Kelvin Griffin, who resigned as principal of Young Middle School in west Atlanta on Friday, said Thursday the allegations are false.
“I never had an inappropriate relationship with a teacher and I never condoned anybody selling drugs to my students in my school, and I was never aware that was taking place,” he said in a phone interview.
The Feb. 21 investigative report, obtained by The Atlanta Journal-Constitution through an open records request, concludes that Griffin violated policies prohibiting romantic relationships with subordinates, and that he didn’t maintain a drug-free school environment.
The report also found that Griffin had an inappropriate romantic relationship with a parent who was volunteering at the school, and that he allowed a non-certified teacher to administer a teacher effectiveness survey to students.
Griffin and the teacher locked themselves in her office and didn’t answer the door when an assistant principal knocked, according to the report. Security video footage showed the teacher checking to make sure the hallway was clear before waving Griffin to come out.

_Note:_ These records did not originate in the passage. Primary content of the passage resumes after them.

-- ==== Sys2Proof/Syntax.lean ====
section
/-!
DEFINITION. The commands the device takes: one constructor of `Instr` for each row of the spec's table of
operations and events, with the operands the command needs. A command is either a step one of the device's own
agents takes (an issue, a completion, a timer that runs out) or an input from outside (a frame, a pin, a
sensor reading). What only the outside world decides (a measured value, a test result, the light at an
input) is an operand. Messages enter the device only through `frameReceive` and `hostFrameReceive`; the rows
that receive one message take it from the queue that holds it.
-/

namespace Sys2Proof

/-- A fabric packet (R280), its CRC apart. -/
structure Packet where
  /-- KIND (R282) -/
  kind : Nat
  flagged : Bool
  poison : Bool
  e2eRetx : Bool
  /-- destination device number, or the tree number for MPUT and MSIG -/
  dst : Nat
  src : Nat
  addr : Nat
  seq : Nat
  aux : Nat
  rtag : Nat
  /-- STAGE of ROUTE -/
  stage : Nat
  payload : List Byte
deriving DecidableEq, Repr

/-- An error found new in a codeword: the symbol, and what the cells or lanes changed in it (R211). -/
structure SymErr where
  sym : Nat
  flip : Byte
deriving DecidableEq, Repr

/-- A short stamp (R400): SEC bits [17:0], NS and FRAC. -/
structure Stamp where
  sec : Nat
  ns : Nat
  frac : Nat
deriving DecidableEq, Repr

/-- A frame as it reaches a lane receiver (R257, R258): the 2,625 information bytes the sender formed, the frame symbols that changed
on the way, each with the exclusive or of what was sent and what was received, and this device's stamps of the two frames that its
TSYNC reports on: the arrival of the peer's frame whose departure is TX_T, and the departure of the own frame that RX_FSEQ names
(R405). -/
structure Frame where
  bytes : List Byte
  errs : List (Nat × Nat)
  arrival : Stamp
  depart : Stamp
deriving DecidableEq, Repr

/-- A received Ethernet frame: its bytes from destination address to FCS, and what the port's RS(544,514) made of the codewords that
carried it: how many it corrected, and how many were beyond it (R473, R492). -/
structure HostFrame where
  bytes : List Byte
  fecCorr : Nat
  fecLost : Nat
deriving DecidableEq, Repr

/-- Who makes a CSR access: an MCT session, the easel firmware, another device, or this device's own
hardware acting for a descriptor (R526). -/
inductive Writer where
  | session (k : Nat)
  | firmware
  | device (n : Nat)
deriving DecidableEq, Repr

/-- Where a flag-space write comes from (R140). -/
inductive FlagFrom where
  | host
  | outside
  | ownCore
deriving DecidableEq, Repr

/-- The two moments of a command of a shared engine: its issue by a core's graver into the engine's queue,
and its run at the engine's queue head (R185, R325). -/
inductive EngStep where
  | issue (c : CoreId)
  | run (e : Fin 32)
deriving DecidableEq, Repr

/-- What a monitor ring measures of a tone (R239): the line whose bin is the strongest, by how many dB, and the depth of its dither in
thousandths. -/
structure Tone where
  strongest : LineId
  marginDb : Nat
  depth : Nat
deriving DecidableEq, Repr

/-- The part of a page's blocks that becomes ready (R463): one of the four arrays, a plate with the channel, if any, that does not answer
its interface check, or the page's one block. -/
inductive WakePart where
  | array (a : ArrId)
  | plate (mute : Option (Fin 64))
  | block
deriving DecidableEq, Repr

/-- One sensor sample: a temperature in units of 0.125 °C (R449). -/
structure Sample where
  sensor : Nat
  temp : Int
deriving DecidableEq, Repr

/-- One entry of an allocation grant (R251). -/
structure GrantEntry where
  plane : Nat
  peer : Nat
  add : Bool
deriving DecidableEq, Repr

/-- The outcomes of the optical tests that fall at an epoch boundary: lane pairs in QUAR whose test passed,
spare rings whose test passed, planes whose test passed (R256, R261, R263). -/
structure EpochTests where
  quarPass : List (Nat × Nat)
  quarFail : List (Nat × Nat)
  sparePass : List (Nat × Nat × Nat)
  planePass : List Nat
deriving DecidableEq, Repr

/-- The band of the input voltage (R536): `absent` is 54 V gone. -/
inductive VinBand where
  | normal
  | soft
  | softLong
  | hard
  | absent
deriving DecidableEq, Repr

/-- An edge of MOD_RESET_N: it falls, or it rises after a low level of so many nanoseconds (R539). -/
inductive ResetEdge where
  | fall
  | rise (lowNs : Nat)
deriving DecidableEq, Repr

/-- Outcomes of the start-up tests of the Strelist dies and the engines of the hub die (R494, R496): planes that passed the λ0 test over the
shuffle, dies that failed an electrical test, and XDMA and COLL engines that failed theirs. -/
structure StlTests where
  shuffle : List Nat
  deadDies : List Nat
  deadXdma : List Nat
  deadColl : List Nat
deriving DecidableEq, Repr

/-- The event a capture slot or the strobe sees (R415, R530). -/
inductive CapEvent where
  | softArm
  | errN
  | throtN
  | switchover
  | epoch
deriving DecidableEq, Repr

/-- The commands of the device. -/
inductive Instr where
  -- the graver
  | descriptorFetch (c : CoreId)
  | haltErrResume (c : CoreId) (q : RingId)
  | nop (c : CoreId)
  | flagSet (c : CoreId)
  | trigger (c : CoreId)
  | event (c : CoreId)
  | matmul (c : CoreId)
  | vew (c : CoreId)
  | vtr (c : CoreId)
  | vred (c : CoreId)
  | vsmx (c : CoreId)
  | vcvt (c : CoreId)
  | vbq (c : CoreId)
  | vls (c : CoreId)
  | copy (c : CoreId)
  | fill (c : CoreId)
  | rget (c : CoreId)
  | rput (c : CoreId)
  | ratomic (c : CoreId)
  | select (c : CoreId)
  | xcopy (at_ : EngStep)
  | xmcast (at_ : EngStep)
  | xmsig (at_ : EngStep)
  | cbarrier (c : CoreId)
  | cbcast (c : CoreId)
  | callgather (c : CoreId)
  | credscat (c : CoreId)
  | callred (c : CoreId)
  | calltoall (c : CoreId)
  | aload (at_ : EngStep)
  | amul (at_ : EngStep)
  | asketch (at_ : EngStep)
  | acal (at_ : EngStep)
  | descriptorComplete (c : CoreId) (cls : Fin 8) (inst : Fin 32) (ahead : Nat)
  | flagIncrementApply (c : CoreId)
  | qtailWrite (c : CoreId) (q : RingId) (tail : BitVec 16)
  | queueFlush (c : CoreId) (q : RingId)
  | flushComplete (c : CoreId) (q : RingId)
  | stallTracerExpiry (c : CoreId)
  | waitTimeout (c : CoreId) (q : RingId)
  | breakpointResume (c : CoreId)
  | breakpointStep (c : CoreId)
  | flagSpaceWrite (origin : FlagFrom) (c : CoreId) (f : FlagId) (v : Word)
  | fpoisonClear (c : CoreId) (k : Fin 128) (mask : Word)
  -- the arrays
  | arrayFeedStart (c : CoreId) (a : ArrId)
  | arrayColumnDrain (c : CoreId) (a : ArrId)
  | burnisherBlockEnd (c : CoreId) (a : ArrId)
  | shadeThreshExpiry (c : CoreId) (a : ArrId)
  | shadeRampStep (c : CoreId) (a : ArrId)
  -- core memory
  | inboundWriteCommit (c : CoreId)
  | fetchComplete (c : CoreId) (e : Fin 2)
  | mergeBufferEvict (c : CoreId) (line : Fin 32768)
  | sramCorrectedWriteback (c : CoreId) (line : Fin 32768)
  | sramScrubRead (c : CoreId) (line : Fin 32768) (errs : List SymErr)
  | srSeedWrite (c : CoreId) (v : Word)
  | srSeedReload (c : CoreId)
  -- aquatint engines
  | aqtHeaterSettleDone (e : AqtId) (identOk : Bool)
  | aqtCalCheckDone (e : AqtId) (calErr : BitVec 16)
  | driftRecalDue (e : AqtId) (byPeriod : Bool)
  | driftRecalStart (e : AqtId)
  | aqtLightLoss (e : AqtId) (inWindow : Bool)
  | aqtLightConfirm (e : AqtId)
  | aqtSwitchoverRecal (e : AqtId)
  | aqtReadmitWrite (e : AqtId)
  | aqtReadmitTest (e : AqtId) (identOk : Bool) (calErr : BitVec 16)
  | aqtConfigApply (e : AqtId)
  -- plates
  | plateRead (off : Nat) (errs : List SymErr)
  | plateWrite (off : Nat) (data : List Byte) (poison : Bool)
  | plateRefresh (p : PlateId) (ch : Fin 64) (refreshed answered : Bool)
  | plateScrubRead (off : Nat) (errs : List SymErr)
  | laneCountPeriodExpiry (p : PlateId)
  | plateChannelTimeout (p : PlateId) (ch : Fin 64)
  -- light and lanes
  | laserLoss (d : StlId)
  | selectorSwitchDone (d : StlId)
  | standbyToneCheckStep (d : StlId) (inputB : Bool) (tone : Tone)
  | inputQualify (d : StlId) (inputB : Bool)
  | standbyLightLoss (d : StlId) (checkFailed : Bool)
  | selReqWrite (d : StlId)
  | dieDark (d : StlId)
  | keylineLoopUpdate (d : StlId) (f : FibreId) (r : KeyRing) (track : BitVec 8) (faulty : Bool)
  | ringCapture (d : StlId) (f : FibreId) (r : KeyRing)
  | ringLockLoss (d : StlId) (f : FibreId) (r : KeyRing)
  | identityVerifyDone (d : StlId) (f : FibreId) (r : KeyRing) (strongest : LineId) (marginDb : Nat) (depth : Nat)
  | periodicVerifyTimer (d : StlId) (f : FibreId) (r : KeyRing)
  | ringReadmitWrite (d : StlId) (f : FibreId) (r : KeyRing)
  | epochBoundary (tests : EpochTests)
  | allocReportReceive
  | reportWaitExpiry
  | allocPlan
  | grantReceive
  | grantPrepare
  | laneAbandon (p : PlaneId) (k : LineId)
  | laneTuneDone (p : PlaneId) (k : LineId)
  | laneVerifyDone (p : PlaneId) (k : LineId)
  | laneAlignDone (p : PlaneId) (k : LineId)
  | laneIdentDone (p : PlaneId) (k : LineId)
  | laneCheckDone (p : PlaneId) (k : LineId)
  | frameReceive (p : PlaneId) (k : LineId) (fr : Frame)
  | laneDegradeRemove (p : PlaneId) (k : LineId)
  | opeerValidClear (d : StlId) (j : Fin 2)
  | planeRxLos (p : PlaneId)
  | transmitHoldOrder (d : StlId)
  | transmitHoldRelease (d : StlId)
  | opticalPowerSample (d : StlId) (inA inB : BitVec 16) (fibOut fibIn : List (BitVec 16))
  | linkCounterSample (d : StlId) (f : FibreId)
  -- fabric transport
  | linkUnitSend (l : LinkId) (p : PlaneId) (k : LineId)
  | linkUnitReceive
  | linkRetransmit (l : LinkId) (lseq : Nat)
  | linkReset (l : LinkId)
  | sequencedPacketSend (dst : DevNum)
  | flaggedPacketRelease (tree : Bool) (dst : DevNum)
  | forwardPacket
  | transitMaxExpiry
  | storeReceive
  | loadReceive
  | atomicReceive
  | csrRdPacketReceive
  | csrWrPacketReceive
  | ldataReceive
  | aresReceive
  | csrDataReceive
  | putReceive
  | pullReceive
  | pullServe
  | sigReceive
  | trigReceive
  | ackReceive
  | ackSend (src : DevNum)
  | e2eRetransmit (tree : Bool) (dst : DevNum) (eseq : Nat)
  | mputReceive
  | msigReceive
  | mackReceive
  | mackSend (tree : GroupId)
  | mtValidWrite (tree : GroupId) (src up : DevNum)
  | windowCommit
  | windowCommitDone
  | requestTimeout (c : CoreId) (slot : Fin 256)
  | pullTimeout (pullId : BitVec 16)
  -- collectives
  | groupValidate (g : GroupId)
  | groupWithdraw (g : GroupId)
  | collStart (e : CollId)
  | chunkDataSend (e : CollId) (ctx : Fin 4) (peer : DevNum)
  | chunkDataReceive
  | chunkGrantReceive
  | chunkCackReceive
  | chunkHoldReceive
  | chunkAbortReceive
  | chunkResend (e : CollId) (ctx : Fin 4) (peer : DevNum)
  | collNoProgress (e : CollId) (ctx : Fin 4)
  | abortResultPoison (e : CollId) (ctx : Fin 4)
  | lateWindowExpiry (e : CollId)
  -- membership
  | bundleVerify
  | changeCommand
  | policyCommand
  | snapshotCommand
  | changeEffectApply
  | bundleFragmentReceive
  | cmdReqReceive
  | cmdReqTimer
  | staleTimer
  | circuitsSend
  | circuitsReceive
  | circuitsAgeOut (src : DevNum)
  | healthScoreUpdate
  | healthEvent
  -- fabric time
  | aliveTick
  | rootLivenessExpiry
  | holdoverEntry
  | timeLaneChange
  | lockAchieved
  | ocxoFail
  | timeSetGo
  | timeSetApply
  | ppsPulse (rising : Bool)
  | captureEvent (slot : Fin 4) (ev : CapEvent)
  | nowNsRead
  | ptpSyncSend
  | ptpAnnounceSend
  | ptpDelayReqReceive
  -- faults
  | errorOccurrence (page : BitVec 16) (src : Fin 32) (detail : BitVec 16)
  | faultHubReport
  | trapTake
  | blockReset (c : CoreId) (cls : Fin 4)
  | errNAssert
  | errNMinExpiry
  | errNHighExpiry
  | pinHoldRelease
  | irqHoldExpiry (page : BitVec 16) (src : Fin 32)
  | faultStateEntry
  | quietExpiry
  | fctrlExitWrite
  | fctrlRclr
  | errFirstRead (page : BitVec 16)
  | errFirstClear (page : BitVec 16) (v : Word)
  | errActionWrite (page : BitVec 16) (src : Fin 32) (v : Word)
  | errInjectArm (page : BitVec 16) (v : Word)
  -- temperature and power
  | sensorSample (samples : List Sample)
  | sensorSelfCheck (sensor : Fin 128) (pass : Bool)
  | sensorSilentExpiry (sensor : Fin 128)
  | graceExpiry (d : DieId)
  | enforceStepExpiry (d : DieId)
  | reliefStepExpiry (d : DieId)
  | powerLimitAverage (watts : BitVec 16)
  | throttleStepChange (d : DieId)
  | holdReleaseExpiry (south : Bool)
  | clampEndExpiry (d : DieId)
  | clampReliefStep (d : DieId)
  | powerStateEntry (page : BitVec 16) (sub : ArrId)
  | powerStateWake (page : BitVec 16) (sub : ArrId)
  | wakeReady (page : BitVec 16) (part : WakePart)
  | capStepWrite (step : Fin 8)
  -- host port
  | hostFrameReceive (fr : HostFrame)
  | arpRequest
  | neighborSolicitation
  | pfcFrameReceive
  | openSession
  | close (k : SessId)
  | mctAck
  | csrRd (k : SessId)
  | csrWr (k : SessId)
  | doorbell (k : SessId)
  | memWr (k : SessId)
  | memRd (k : SessId)
  | throttle (k : SessId)
  | boot (k : SessId)
  | attestReport (k : SessId)
  | attestLog (k : SessId)
  | attestCert (k : SessId)
  | attestTrust (k : SessId)
  | member (k : SessId)
  | eventMessageSend
  | eventResend
  | sessionIdleClose (k : SessId)
  | hostLinkDown
  -- start-up and module
  | pwrEnAssert
  | pwrGoodAssert
  | fuseLoad
  | bootRomSelfTest (shakeOk mldsaOk : Bool)
  | imageComplete
  | plateTrainingDone (failed : List Nat)
  | coreTestDone (failed : List (Nat × Fin 4 × Fin 16))
  | bridgeTestDone (failed : List Nat)
  | strelistStartupTest (tests : StlTests) (loopback : List Nat) (engines : List (Nat × Bool × Nat))
  | startupComplete
  | svnAdvance
  | modReset (edge : ResetEdge)
  | pwrEnDeassert
  | prsntNMate (slot : BitVec 6)
  | prsntNBreak
  | inputVoltageExcursion (band : VinBand)
  | claimAcquire (w : Writer) (r : Fin 21) (v : Word)
  | claimRelease (w : Writer) (r : Fin 21) (v : Word)
  | claimForceRelease (w : Writer) (r : Fin 21) (v : Word)
  | cntClr (page : BitVec 16)
  | pageLock (page : BitVec 16)
  | counterLowRead (page : BitVec 16) (i : Fin 8)
  | counterHighRead (page : BitVec 16) (i : Fin 8)
  | csrRegisterWrite (w : Writer) (page : BitVec 16) (off : BitVec 12) (v : Word)
  | dbgPulse
  | dbgStrobe (ev : CapEvent)
  | dbgDieChange (w : Writer) (d : DieId)
  | dbgCounterSample (flits blocked meshRetry bridgeRetry : Nat)
  | heartbeatTick
  | hostLinkUp
  | vinPresent
  | arrayGapBegin (c : CoreId) (a : ArrId)
deriving DecidableEq, Repr

end Sys2Proof
end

The custodian was arrested last year for possession of marijuana on campus after a school resource officer saw paraphernalia in the custodian’s car, the report said.
Griffin said he’s talking with attorneys to find out what his options are.
“All of it is rumors and innuendos, all of it,” he said. “Disgruntled employees started rumors that got out of hand.”
The report said Griffin told investigators he acknowledged he should have looked into rumors that the custodian was selling drugs.
But Griffin said he never heard about potential drugs at school until after the custodian was arrested. Griffin said the custodian was quickly fired.
Young Middle School’s interim principal is Gregory Middleton, the city’s executive director for west region schools. He didn’t return a phone message seeking comment Thursday.